It is believed that Charles L. King (13 Nov. 1810 - 6 March 1892), a savvy, shrewd, litigious, and ambitious businessman named in numerous McMinn County Court lawsuits and disputes, owned and directed operation of the butter factory. Court records prove his ownership of other businesses such as the former Metcalfe Cotton Factory, later named the Mount Verd Spinning Factory or Mount Verd Cotton Mill. He and his wife Julia R. (McElwee) King (8 Jan. 1813 - 28 April 1889) were enumerated in the fourth civil district as family #377-557 in 1860. McMinn Chancery Court Records, filed 13 Aug. 1866, prove the Kings leased the Mount Verd Factory to Thomas B. McElwee but continued to live in the house adjoining said property. Their stately brick home stood near the double bridges, and crude log cabins of the butter factory workers were scattered round and about on the sloping hillsides. Some residents were renters or else may have accepted shelter as wage payment.

The Kings were listed as parents of nine children, four being sons and five daughters. Also living in their household was Hugh M. McElwee whose occupation was bookkeeper, the only person so listed. Hugh, with real estate valued at $9,000 and personal property at $300, was obviously employed by C. L. King, one of the district's largest property owners with $23,000 in real estate and $10,000 in personal property. The value of his holdings was surpassed only by Elijah Cate's estimated at $60,000 realty and $25,500 personal property and, of course, Alexander Cleage's with $43,500 realty and $55,000 personal property.

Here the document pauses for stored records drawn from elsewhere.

-- ==== Sys2Proof/Machine/Descriptor.lean ====
section
/-! DEFINITION. Selectors and descriptors (20 R67-R77), the loads of segment registers (42 R151-R154) and the stacks the
TSS names (43 R175, R176). -/

namespace Sys2Proof.Machine

open Sys2Proof

/-! ### Selectors (20 R67, R68) -/

def selRpl (sel : BitVec 16) : BitVec 2 := sel.extractLsb' 0 2

def selTi (sel : BitVec 16) : Bool := sel.getLsbD 2

/-- `index * 8`. -/
def selOffset (sel : BitVec 16) : BitVec 32 := (sel &&& 0xFFF8#16).setWidth 32

/-- A null selector: index 0 and TI 0, any RPL (20 R68). -/
def isNull (sel : BitVec 16) : Bool := sel &&& 0xFFFC#16 == 0

/-- A selector with the RPL replaced: `(sel AND FFFCH) OR pl`. -/
def withRpl (sel : BitVec 16) (pl : BitVec 2) : BitVec 16 := (sel &&& 0xFFFC#16) ||| pl.setWidth 16

/-! ### Descriptors (20 R71-R76) -/

/-- The doublewords at offsets 0 and 4 of a descriptor. -/
structure Desc where
  lo : BitVec 32
  hi : BitVec 32
  deriving DecidableEq, Repr

def Desc.base (d : Desc) : BitVec 32 := d.hi.extractLsb' 24 8 ++ d.hi.extractLsb' 0 8 ++ d.lo.extractLsb' 16 16

def Desc.limit20 (d : Desc) : BitVec 20 := d.hi.extractLsb' 16 4 ++ d.lo.extractLsb' 0 16

def Desc.g (d : Desc) : Bool := bit d.hi 23

/-- `EffLimit` (20 R72). -/
def Desc.effLimit (d : Desc) : BitVec 32 := if d.g then d.limit20 ++ 0xFFF#12 else d.limit20.setWidth 32

/-- Bits 11:8, the type of a system descriptor (20 R75). -/
def Desc.typ (d : Desc) : BitVec 4 := d.hi.extractLsb' 8 4

/-- A code or data segment, not a system segment or gate (20 R71). -/
def Desc.s (d : Desc) : Bool := bit d.hi 12

def Desc.dpl (d : Desc) : BitVec 2 := d.hi.extractLsb' 13 2

def Desc.p (d : Desc) : Bool := bit d.hi 15

/-- Bit 11: executable (20 R74). -/
def Desc.exec (d : Desc) : Bool := bit d.hi 11

/-- Bit 10: expand-down or conforming (20 R73, R74). -/
def Desc.ec (d : Desc) : Bool := bit d.hi 10

/-- Bit 9: writable or readable (20 R73, R74). -/
def Desc.wr (d : Desc) : Bool := bit d.hi 9

/-- Bit 8: accessed (20 R77). -/
def Desc.a (d : Desc) : Bool := bit d.hi 8

/-- Bit 22: big or default (20 R73, R74). -/
def Desc.db (d : Desc) : Bool := bit d.hi 22

def Desc.isCode (d : Desc) : Bool := d.s && d.exec

def Desc.isConforming (d : Desc) : Bool := d.isCode && d.ec

def Desc.isWritableData (d : Desc) : Bool := d.s && !d.exec && d.wr

/-- The selector field of a gate (43 R172, 44 R187, 60 R286). -/
def Desc.gateSel (d : Desc) : BitVec 16 := hi16 d.lo

/-- The 32-bit offset field of a gate (43 R172, 60 R286). -/
def Desc.gateOffset (d : Desc) : BitVec 32 := hi16 d.hi ++ lo16 d.lo

/-- The doubleword count of a call gate (43 R172). -/
def Desc.gateCount (d : Desc) : Nat := (d.hi.extractLsb' 0 5).toNat

/-- The hidden part loaded from a descriptor, with A = 1 (10 R30, 20 R77). -/
def Desc.toSeg (d : Desc) (sel : BitVec 16) : Seg :=
  { selector := sel, base := d.base, limit := d.effLimit, present := d.p, dpl := d.dpl, s := d.s, exec := d.exec,
    ec := d.ec, wr := d.wr, accessed := true, g := d.g, db := d.db, valid := true }

/-! ### Reading a descriptor (20 R70) -/

/-- The linear address of the descriptor a selector names, none outside its table; without an LDT, or with a null selector in
LDTR, every LDT selector is outside. -/
def descAddr (s : State) (sel : BitVec 16) : Option (BitVec 32) :=
  if selTi sel then
    if !isNull s.ldtr.selector && s.ldtr.valid && decide ((selOffset sel).toNat + 7 ≤ s.ldtr.limit.toNat) then some (s.ldtr.base + selOffset sel)
    else none
  else if (selOffset sel).toNat + 7 ≤ s.gdtr.limit.toNat then some (s.gdtr.base + selOffset sel)
  else none

/-- The eight bytes of a descriptor, read at supervisor level. -/
def readDescAt (la : BitVec 32) : M Desc := do
  let lo ← linRead la 4 false
  let hi ← linRead (la + 4) 4 false
  pure { lo := lo, hi := hi }

/-- `ReadDescriptor(sel)`; none is `OutsideTable`. -/
def readDescriptor (sel : BitVec 16) : M (Option Desc) := do
  let s ← st
  match descAddr s sel with
  | none => pure none
  | some la => do
    let d ← readDescAt la
    pure (some d)

/-- The descriptor a selector names; outside its table the exception `k` with the selector. -/
def fetchDesc (sel : BitVec 16) (k : CodeExc) : M Desc := do
  let o ← readDescriptor sel
  match o with
  | some d => pure d
  | none => do
    let c ← selCode sel
    raise (k.mk c)

/-- Where the access byte of a selector's descriptor lies (20 R71). -/
def accessByte (s : State) (sel : BitVec 16) : BitVec 32 :=
  (if selTi sel then s.ldtr.base else s.gdtr.base) + selOffset sel + 5

/-- Set bits of the access byte in memory, a locked update at supervisor level (20 R77, R99). -/
def setAccessBits (sel : BitVec 16) (mask : Byte) : M Unit := do
  let s ← st
  let pas ← linAccess (accessByte s sel) 1 true false
  setBits (pas.headD 0) mask

/-- The accessed bit of a segment descriptor that is loaded (20 R77). -/
def setAccessed (sel : BitVec 16) (d : Desc) : M Unit := if d.a then pure () else setAccessBits sel 1

/-- The larger of two privilege levels. -/
def maxPl (a b : BitVec 2) : BitVec 2 := if a.ult b then b else a

/-- `DPL >= max(CPL, RPL)`. -/
def privOk (dpl cpl rpl : BitVec 2) : Bool := (maxPl cpl rpl).ule dpl

/-! ### Loading segment registers (42 R152-R154) -/

/-- The load of a segment register in real-address mode: the selector and the base, the rest of the hidden part as it is
(42 R154). The register becomes valid, whatever the selector: PRESUMED, R154 does not name `valid` (log 3). -/
def loadReal (r : SegReg) (sel : BitVec 16) : M Unit :=
  upd fun s => s.setSeg r { s.seg r with selector := sel, base := sel.setWidth 32 <<< 4, valid := true }

/-- `LoadDataSeg` (42 R152). -/
def loadDataSeg (r : SegReg) (sel : BitVec 16) : M Unit := do
  if isNull sel then upd fun s => s.setSeg r { s.seg r with selector := sel, valid := false }
  else do
    let d ← fetchDesc sel .gp
    let s ← st
    checkSel d.s .gp sel
    checkSel (!d.exec || d.wr) .gp sel
    checkSel (d.isConforming || privOk d.dpl s.effCpl (selRpl sel)) .gp sel
    checkSel d.p .np sel
    setAccessed sel d
    upd fun s => s.setSeg r (d.toSeg sel)

/-- `LoadSS` (42 R153). -/
def loadSs (sel : BitVec 16) : M Unit := do
  let x ← extBit
  check (!isNull sel) (.gp x)
  let d ← fetchDesc sel .gp
  let s ← st
  checkSel (selRpl sel == s.effCpl) .gp sel
  checkSel d.isWritableData .gp sel
  checkSel (d.dpl == s.effCpl) .gp sel
  checkSel d.p .ss sel
  setAccessed sel d
  upd fun s => s.setSeg .ss (d.toSeg sel)

/-- The load of SS, DS, ES, FS or GS by MOV, POP, LDS and their kin, in both modes (42 R156, R159, R160). -/
def loadSeg (r : SegReg) (sel : BitVec 16) : M Unit := do
  let s ← st
  if !s.cr0.pe then loadReal r sel
  else if r = .ss then loadSs sel
  else loadDataSeg r sel

/-- Load CS from a descriptor that has passed its checks: the accessed bit, the selector with RPL `pl`, the hidden part
and the new EIP; whatever was prefetched is discarded (43 R169; 70 R344). -/
def loadCs (sel : BitVec 16) (pl : BitVec 2) (d : Desc) (eip : BitVec 32) : M Unit := do
  setAccessed sel d
  upd fun s => { s.setSeg .cs (d.toSeg (withRpl sel pl)) with eip := eip, prefetch := Prefetch.empty }
  mark fun w => { w with jumped := true }

/-- Load CS in real-address mode (43 R171). -/
def loadCsReal (sel : BitVec 16) (eip : BitVec 32) : M Unit := do
  loadReal .cs sel
  upd fun s => { s with eip := eip, prefetch := Prefetch.empty }
  mark fun w => { w with jumped := true }

/-- A near transfer that has passed its limit check (48 R270). -/
def jumpTo (eip : BitVec 32) : M Unit := do
  upd fun s => { s with eip := eip, prefetch := Prefetch.empty }
  mark fun w => { w with jumped := true }

/-! ### Stacks of inner levels (43 R175, R176; 60 R292) -/

/-- `count` pushes of `n` bytes below `sp` all lie inside the segment (43 R170, R176; 60 R291, R292). Each item is checked
where its push stores it, its offset taken modulo the stack size: for an inner stack or a CALL, whose rules do not say
how the extent wraps, that is DEDUCED from 60 R291 (log 40). -/
def roomBelow (g : Seg) (sp : BitVec 32) (n count : Nat) : Bool :=
  let z : Size := if g.db then .w32 else .w16
  (List.range count).all fun i => limitOk g (z.add sp (-(BitVec.ofNat 32 (n * (i + 1))))) n

/-- `TssStack(pl)` (43 R175): the stack selector and pointer of an inner level. -/
def tssStack (pl : BitVec 2) : M (BitVec 16 × BitVec 32) := do
  let s ← st
  need s.tr.valid .taskRegister
  let off := 8 * pl.toNat
  checkSel (decide (off + 11 ≤ s.tr.limit.toNat)) .ts s.tr.selector
  let esp ← linRead (s.tr.base + BitVec.ofNat 32 (off + 4)) 4 false
  let ss ← linRead (s.tr.base + BitVec.ofNat 32 (off + 8)) 2 false
  pure (lo16 ss, esp)

/-- The stack of level `npl` with its checks (43 R176, 60 R292): the descriptor, the selector and the stack pointer;
`count` doublewords must fit. -/
def innerStack (npl : BitVec 2) (count : Nat) : M (Desc × BitVec 16 × BitVec 32) := do
  let (nss, nesp) ← tssStack npl
  checkSel (!isNull nss) .ts nss
  let d ← fetchDesc nss .ts
  checkSel (selRpl nss == npl) .ts nss
  checkSel d.isWritableData .ts nss
  checkSel (d.dpl == npl) .ts nss
  checkSel d.p .ss nss
  checkSel (roomBelow (d.toSeg nss) nesp 4 count) .ss nss
  pure (d, nss, nesp)

/-- Switch to the checked stack of an inner level (43 R176, 60 R292). -/
def enterStack (npl : BitVec 2) (d : Desc) (nss : BitVec 16) (nesp : BitVec 32) : M Unit := do
  setAccessed nss d
  upd fun s => { s.setSeg .ss (d.toSeg nss) with cpl := npl }
  upd fun s => s.setReg .esp nesp

/-- Push a selector as `n` bytes: with 4 the upper word is free (42 R158, 43 R170). -/
def pushSel (sel : BitVec 16) (n : Nat) : M Unit := do
  let u ← (if n = 4 then draw16 else pure 0#16)
  push (u ++ sel) n

/-- Interrupts and 80386 gates of the wrong generation (20 R75, 92 D19). -/
def is286 (d : Desc) : Bool := !d.s && (d.typ == 1 || d.typ == 3 || d.typ == 4)

end Sys2Proof.Machine
end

Cate was a rich farmer and slave owner whose farm lay north at Fountain Hill, now known as Niota. Cleage owned several farms around McMinn County including his Mouse Creek farm and home situated between Athens and Fountain Hill. By 1870, Charles L. and Julia King still resided in the fourth civil district, and despite heavy losses during the Civil War with factories set ablaze twice by raiders, 6 they still owned realty valued at $29,000 and personal property estimated at $4,812. In contrast, Cate's holdings had shrunk to $14,000 with only $6,100 in personal property by 1870, largely resulting from the Civil War.

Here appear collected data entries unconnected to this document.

-- ==== Sys2Proof/Machine/Fetch.lean ====
section
/-! DEFINITION. Reset as an event (70 R337), the instruction boundary (60 R283), and the fetch of an instruction with its
prefixes (30 R115, R116) under the hazards of the prefetch queue (70 R344). -/

namespace Sys2Proof.Machine

open Sys2Proof

/-! ### Reset -/

/-- Entry `i` of the TLB after reset: undefined (10 R58), its block by its place. -/
def drawTlbEntry (i : Nat) : M TlbEntry := do
  let a ← draw
  let b ← draw
  pure { page := a.extractLsb' 12 20, frame := b.extractLsb' 12 20, v := bit a 0, d := bit a 1, u := bit a 2,
         w := bit a 3, block := BitVec.ofNat 2 (i / 8), written := false }

/-- EAX after reset by the self-test (70 R338). -/
def resetEax (t : SelfTest) : M (BitVec 32) :=
  match t with
  | .passed => pure 0
  | .notRequested => draw
  | .failed v => pure (if v = 0 then 1 else v)

/-- The RESET signal (70 R337): the defined registers of 10 R57, a free value for each one of 10 R58, memory and the
world unchanged. -/
def resetSignal : M Unit := do
  let s ← st
  let p := s.env.platform
  let eax ← resetEax p.selfTest
  let edx ← draw
  let ecx ← draw
  let ebx ← draw
  let esp ← draw
  let ebp ← draw
  let esi ← draw
  let edi ← draw
  let cr2 ← draw
  let cr3 ← draw
  let gb ← draw
  let gl ← draw16
  let lb ← draw
  let ll ← draw
  let ls ← draw16
  let lv ← drawBit
  let tb ← draw
  let tl ← draw
  let ts ← draw16
  let d0 ← draw
  let d1 ← draw
  let d2 ← draw
  let d3 ← draw
  let d6 ← draw
  let d7 ← draw
  let t6 ← draw
  let t7 ← draw
  let tlb ← gather drawTlbEntry (List.range 32)
  upd fun s => { State.reset with
    gpr := { eax := eax, ecx := ecx, edx := hi16 edx ++ (3#8 ++ p.stepping), ebx := ebx, esp := esp, ebp := ebp,
             esi := esi, edi := edi }
    segs := SegRegs.reset p.csSelector.selector
    cr0 := { State.reset.cr0 with et := p.coproc == .i80387 }
    cr2 := cr2
    pdbr := cr3.extractLsb' 12 20
    gdtr := { base := gb, limit := gl }
    ldtr := { selector := ls, base := lb, limit := ll, valid := lv }
    tr := { selector := ts, base := tb, limit := tl, valid := false }
    dr0 := d0
    dr1 := d1
    dr2 := d2
    dr3 := d3
    dr6 := d6 &&& 0xE00F#32
    dr7 := d7 &&& 0xFFFF0000#32
    tr6 := t6 &&& 0xFFFFFFE1#32
    tr7 := t7 &&& 0xFFFFF01C#32
    tlb := tlb
    mem := s.mem
    env := s.env }

/-! ### The inputs of a step (61 R333) -/

/-- A write of another bus master (20 R97); bytes it writes to RAM may have been prefetched (20 R103). Executing one of them before
the next control transfer is refused like a byte that the program itself stored, of which alone 20 R103, 92 D7 and 70 R344
(item 3) speak; the old or the new byte by a free choice is the other reading: DESIGN CHOICE (log 16). Beyond the physical address
space there is nothing to write to (00 R7; `outsideWrite`). -/
def masterWrite (s : State) (c : Host.Cell) : State :=
  let pa := BitVec.ofNat 32 c.1
  if c.1 < 2 ^ 32 ∧ s.kindAt pa = .ram then
    { s.putByte pa c.2 with prefetch := { s.prefetch with stored := ⟨pa.toNat, s.byteAt pa, false⟩ :: s.prefetch.stored } }
  else s

def masterWrites (s : State) : List Host.Cell → State
  | [] => s
  | c :: t => masterWrites (masterWrite s c) t

/-- What the coming step meets: the first of the inputs, or nothing new. -/
def nextInput (s : State) : StepInput :=
  match s.env.inputs with
  | i :: _ => i
  | [] => { reset := false, nmi := false, intr := s.env.intr, busy := s.env.busy, error := s.env.error,
            ice := s.env.ice, writes := [] }

/-- Without a coprocessor BUSY# and ERROR# are tied inactive (47 R223). -/
def Platform.coprocPin (p : Platform) (level : Bool) : Bool := level && p.coproc != .none

/-- The pins take the levels of the input and the other masters have written (log 7). -/
def takeInput (s : State) : State :=
  let i := nextInput s
  masterWrites { s with env := { s.env with
    intr := i.intr, busy := s.env.platform.coprocPin i.busy, error := s.env.platform.coprocPin i.error, ice := i.ice,
    inputs := s.env.inputs.tail } } i.writes

/-- A write of another bus master beyond the physical address space (00 R7): a processor that runs stops with a fault. -/
def outsideWrite (i : StepInput) : Option Nat := (i.writes.map Prod.fst).find? fun a => decide (2 ^ 32 ≤ a)

/-! ### The boundary (60 R283) -/

/-- What the processor does at a boundary. -/
inductive Action where
  /-- deliver an event: its identifier, whether it is a fault, and whether it is a debug trap for a task switch (60 R283 B3
  to B6; 61 R325) -/
  | event (vec : Byte) (fault taskTrap : Bool)
  /-- halted, nothing to do (B7) -/
  | idle
  /-- run an instruction (B8) -/
  | instruction
  deriving DecidableEq, Repr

Locally, the Cook and Thurman families furnished more workers for processing butter in the factory than did others living at Mount Verd. Widow Nancy Cook's older daughters Mary aged 40, Melvina aged 26, and Matilda aged 25 worked there to support their mother and family of nine including their mentally handicapped sister Martha. Since none of the older Cook daughters were wed by age twenty, they were already considered spinsters with few, if any, matrimonial prospects. Their illiteracy further narrowed opportunities and limited wage earning. William Thurman, a native of Virginia, also had three daughters processing butter. They included Nancy aged 25; Phoebe J., 23; and Elizabeth Thurman, 18. Their father was a farmer with only meager household property.

Their neighbor Caleb Longley Turk had moved from Monroe County, TN in mid 1850 and served as Mount Verd's only "saddler," making and repairing saddlery. His young daughter Mary "Polly" Turk was only sixteen, but she held a job making butter. The 1860 census enumerators were required to list in column seven of a spreadsheet the occupations of all residents more than fifteen years of age. Two of A. H. Gregory's daughters Charlotte E., 22, and Elizabeth, 18, worked at the factory; the Gregorys lived on property near the Turks. A. H. Gregory was employed as a factory watchman; his wife Lucinda was listed as a tailoress. Widow Agnes Fore's family lived only a couple of households from the Gregorys, and her two older daughters labored in the factory. Margaret was eighteen and Patience Fore was only sixteen.

Widow Elizabeth Howard's daughter Lucretia, well past her prime at 39, was an older worker employed. Living near the Howards was Widow Martha Foster and daughter Nancy A., 19, a butter factory worker; also, living in the Foster household was Jane Martin, 30, who tried to support her three children with butter factory earnings.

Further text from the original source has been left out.